Desde o golpe de estado - o 25 da silva - ao longo destes últimos trinta e cinco anos, foi sendo incutida na sociedade portuguesa, de forma meticulosa, a falácia que o “sistema” quis implementar, por interesses pessoais e corporativos. O logro foi no sentido de haver democracia, liberdade, etc., slogans, verborreia, divulgados em catadupa que induziram muitos indivíduos, pelo e, no imaginário das “amplas liberdades”. Mas também é certo que houve muitos Portugueses, que sempre questionaram a ilusão, a fantochada, o delírio e a mentira que era “vendida” ao desbarato pelos energúmenos do aleive.
Não é verdade, como se pretende de ser certo, em absoluto, que esta pseudo democracia “aqui domiciliada“, tivesse sido grande virtude, para o bem-estar de todos os Portugueses.
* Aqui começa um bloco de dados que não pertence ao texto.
-- ==== Sys2Proof/Certificates/Slice0/Obligations.lean ====
section
/-! DEFINITION. The statements about the PV-6412, from the manual's numbered rules. -/

open Sys2Proof Sys2Proof.Machine

/-! ### The machine as a block -/

/-- One step runs the command at the front of the queue on the state with the queue's rest; on an empty queue the part
idles (the model's choice, log entry 4). -/
def Obligations.StepRunsTheFrontCommand : Prop :=
  (∀ (c : Instr) (rest : List Instr) (s : State), s.pending = c :: rest →
    step s = exec c { s with pending := rest }) ∧
  ∀ s : State, s.pending = [] → step s = .next s

/-- A command acts on everything but the queue of waiting commands (the model's own field). -/
def Obligations.CommandsLeaveTheWaitingOnes : Prop :=
  ∀ (c : Instr) (s t : State), exec c s = .next t → t.pending = s.pending

/-- Every command that can be sent completes in every state; one that cannot be sent (a message longer than a frame
carries, an unknown kind that is known) stops with a fault. The two faults are the model's own (log entry 29). -/
def Obligations.SendableCommandsComplete : Prop :=
  ∀ (c : Instr) (s : State),
    (WellFormed c = true → ∃ t, exec c s = .next t) ∧ (WellFormed c = false → ∃ r, exec c s = .fault r)

/-! ### Reset and the tick counter -/

/-- R15: at power-on and while RESET_N is low the timebase holds its defaults, and the counter counts once it is
released. -/
def Obligations.ResetHoldsTheTimebaseDefaults : Prop :=
  State.reset.timebase =
    { counter := 0, sync := .unsynced, lastMark := 0, holdoverStart := 0, markTimeout := 200, holdoverLimit := 8,
      stepTolerance := 8 } ∧
  ∀ s : State, ∃ t, exec .resetNAssert s = .next t ∧ t.resetHeld = true ∧ t.timebase = State.reset.timebase ∧
    (∀ u : State, u.resetHeld = true → exec .tick u = .next u) ∧
    ∃ r, exec .resetNRelease t = .next r ∧ r = { t with resetHeld := false } ∧
      ∃ v, exec .tick r = .next v ∧ v.timebase = { t.timebase with counter := t.counter + 1 }

/-- RESET_N low returns every channel, class, pattern, lane, profile, queue and setting to its power-on value; the lock
lines are inputs and stay as they show. That the lock lines stay as they show is the model's choice (log entry 2). -/
def Obligations.ResetReturnsEveryPowerOnValue : Prop :=
  ∀ s : State, ∃ t, exec .resetNAssert s = .next t ∧ t.pending = s.pending ∧
    (∀ ch, (t.chan ch).state = .off ∧ (t.chan ch).rate = .msym1_6 ∧ (t.chan ch).spm = .sym8 ∧ (t.chan ch).epoch = 0 ∧
      (t.chan ch).disposition = .header ∧ (t.chan ch).lock = (s.chan ch).lock ∧ (t.chan ch).queue = [] ∧
      ∀ i : Fin 6, (t.chan ch).classes[i] =
        { valid := false, modulation := .qpsk, preamble := 0, lp := 8, w := 0, rho := 10, muTrain := 12, muTrack := 16,
          guardLen := 0, gate := 0, floor := 0 }) ∧
    (∀ i : Fin 8, t.patterns[i] = []) ∧
    (∀ l, t.lane l = Lane.idle ∧ (t.lane l).state = .free ∧ (t.lane l).role = .none ∧ (t.lane l).measurement = none) ∧
    (∀ p, t.prof p = Profile.free ∧ (t.prof p).state = .free ∧ (t.prof p).key = none ∧ (t.prof p).previous = none ∧
      (t.prof p).offset = 0 ∧ (t.prof p).bias = 0 ∧ (t.prof p).revertLimit = 3 ∧
      ∀ k : Fin 24, (t.prof p).current[k] = if k = 6 then ⟨16384, 0⟩ else ⟨0, 0⟩) ∧
    t.directory = [] ∧
    t.sweep = { pointer := 0, nextVisit := 4000000, visitReached := false, ageingPeriod := 60, ageLimit := 10 } ∧
    t.output = { items := [], partSent := 0, dropMark := false, noticeLoss := false, sentFrame := [] } ∧
    t.link = { inbound := [], holding := false, headend := none, own := none, pointer := ⟨.classes, 0, 0⟩, transfer := none }

/-- A change of the counter, to any value, notes every tick that it reaches: the arm ticks of queued grants, the
window-open, search end and end ticks of lanes that are not FREE, and the sweep's next-visit tick. A note once set stays.
TICK changes the counter by one. That the notes are kept in the queue, the lane and the sweep is read from R2 and R62 (log
entry 7). -/
def Obligations.TickAdvancesTheCounter : Prop :=
  ∀ (s t : State) (c : Tick) (reached : Tick → Bool),
    (∀ x, reached x = !decide (1 ≤ (x - c).toNat ∧ (x - c).toNat ≤ 2 ^ 31 - 1)) → s.setCounter c = t →
    t.timebase = { s.timebase with counter := c } ∧
    (∀ l, (s.lane l).state = .free → t.lane l = s.lane l) ∧
    (∀ l, (s.lane l).state ≠ .free → t.lane l =
      { s.lane l with windowReached := (s.lane l).windowReached || reached (s.lane l).windowOpen
                      searchReached := (s.lane l).searchReached || reached (s.lane l).searchEnd
                      endReached := (s.lane l).endReached || reached (s.lane l).grant.endTick }) ∧
    (∀ ch, t.chan ch = { s.chan ch with
      queue := (s.queue ch).map fun g => { g with armReached := g.armReached || reached g.armTick } }) ∧
    t.sweep = { s.sweep with visitReached := s.sweep.visitReached || reached s.sweep.nextVisit } ∧
    t = { s with timebase := t.timebase, channels := t.channels, lanes := t.lanes, sweep := t.sweep } ∧
    (s.resetHeld = false → exec .tick s = .next (s.setCounter (s.timebase.counter + 1)))

/-- While RESET_N is low only its release and the lock lines act. That commands have no effect while RESET_N is low is
read from R1, R15, R79 and R196 (log entry 27). -/
def Obligations.OnlyReleaseAndLocksActInReset : Prop :=
  ∀ (c : Instr) (s : State), s.resetHeld = true → WellFormed c = true →
    exec c s = match c with
      | .resetNRelease => .next { s with resetHeld := false }
      | .resetNAssert => exec .resetNAssert s
      | .inputLockLost ch => .next { s with channels := s.channels.set ch { s.chan ch with lock := .lost } }
      | .inputLockLocked ch => .next { s with channels := s.channels.set ch { s.chan ch with lock := .locked } }
      | _ => .next s

/-! ### Frames and messages -/

/-- A node-link frame with a correct check sequence, an individual destination, a carry count of 0 and room in the inbound
buffer is accepted: its messages join the buffer in order and its addresses are recorded. The byte order of the check
sequence that the frame ends in is presumed (log entry 10); that the buffer holds the messages separated, beside the
frame's payload length, is the model's choice (log entry 11). -/
def Obligations.GoodFramesJoinTheInboundBuffer : Prop :=
  ∀ (s : State) (dst src : BitVec 48) (ms : List Message),
    s.resetHeld = false → isGroupAddress dst = false → ms ≠ [] → (∀ m ∈ ms, m.kind ≠ 0#8) →
    (ms.flatMap writeMessage).length ≤ 1498 →
    s.link.held + max 46 ((ms.flatMap writeMessage).length + 2) ≤ 16384 →
    exec (.frameReceived (writeFrame dst src 0 (ms.flatMap writeMessage))) s =
      .next { s with link := { s.link with
        headend := some src, own := some dst,
        inbound := s.link.inbound ++ [⟨max 46 ((ms.flatMap writeMessage).length + 2), ms⟩] } }

/-- A frame with a wrong check sequence, a group destination, another link type, a carry count other than 0, or no room in
the inbound buffer is discarded whole. Which sequence is the wrong one rests on its byte order, which is presumed (log
entry 10). -/
def Obligations.BadFramesAreDiscarded : Prop :=
  ∀ s : State, s.resetHeld = false →
    (∀ body fcs : List Byte, fcs.length = 4 → fcs ≠ checkBytes body →
      exec (.frameReceived (body ++ fcs)) s = .next s) ∧
    (∀ (dst src : BitVec 48) (carry : Nat) (bytes : List Byte), carry < 65536 →
      (isGroupAddress dst = true ∨ carry ≠ 0 ∨ 16384 < s.link.held + max 46 (bytes.length + 2)) →
      exec (.frameReceived (writeFrame dst src carry bytes)) s = .next s) ∧
    ∀ (dst src : BitVec 48) (linkType : Nat) (payload : List Byte), linkType < 65536 → linkType ≠ 0xB6E1 →
      exec (.frameReceived
        ((beBytes 6 dst.toNat ++ beBytes 6 src.toNat ++ beBytes 2 linkType ++ payload) ++
          checkBytes (beBytes 6 dst.toNat ++ beBytes 6 src.toNat ++ beBytes 2 linkType ++ payload))) s = .next s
Longe disso, para tanto “veja-se” o rumo que o país tomou, o descalabro generalizado, principalmente do “tecido económico”, mas também da justiça, saúde, educação, etc., remete-nos para a incapacidade, imbeciilidade, má-fé desses indivíduos arrivistas e dos ideias nojentos, que aqui despejaram.
A Verdade não pode ser “branqueada” para justificar o injustificável. A Verdade não pode prescrever, só porque os filhos da puta são do partido, ou do “sistema”. Os criminosos não podem ficar ( mais tempo ) impunes, só porque foram feitos uns “escritos” que legislam previamente a sua absolvição. Esta bem patente a protérvia, a nojeira dessa ralé auto denominada de ser - democrática. Que filhos da puta.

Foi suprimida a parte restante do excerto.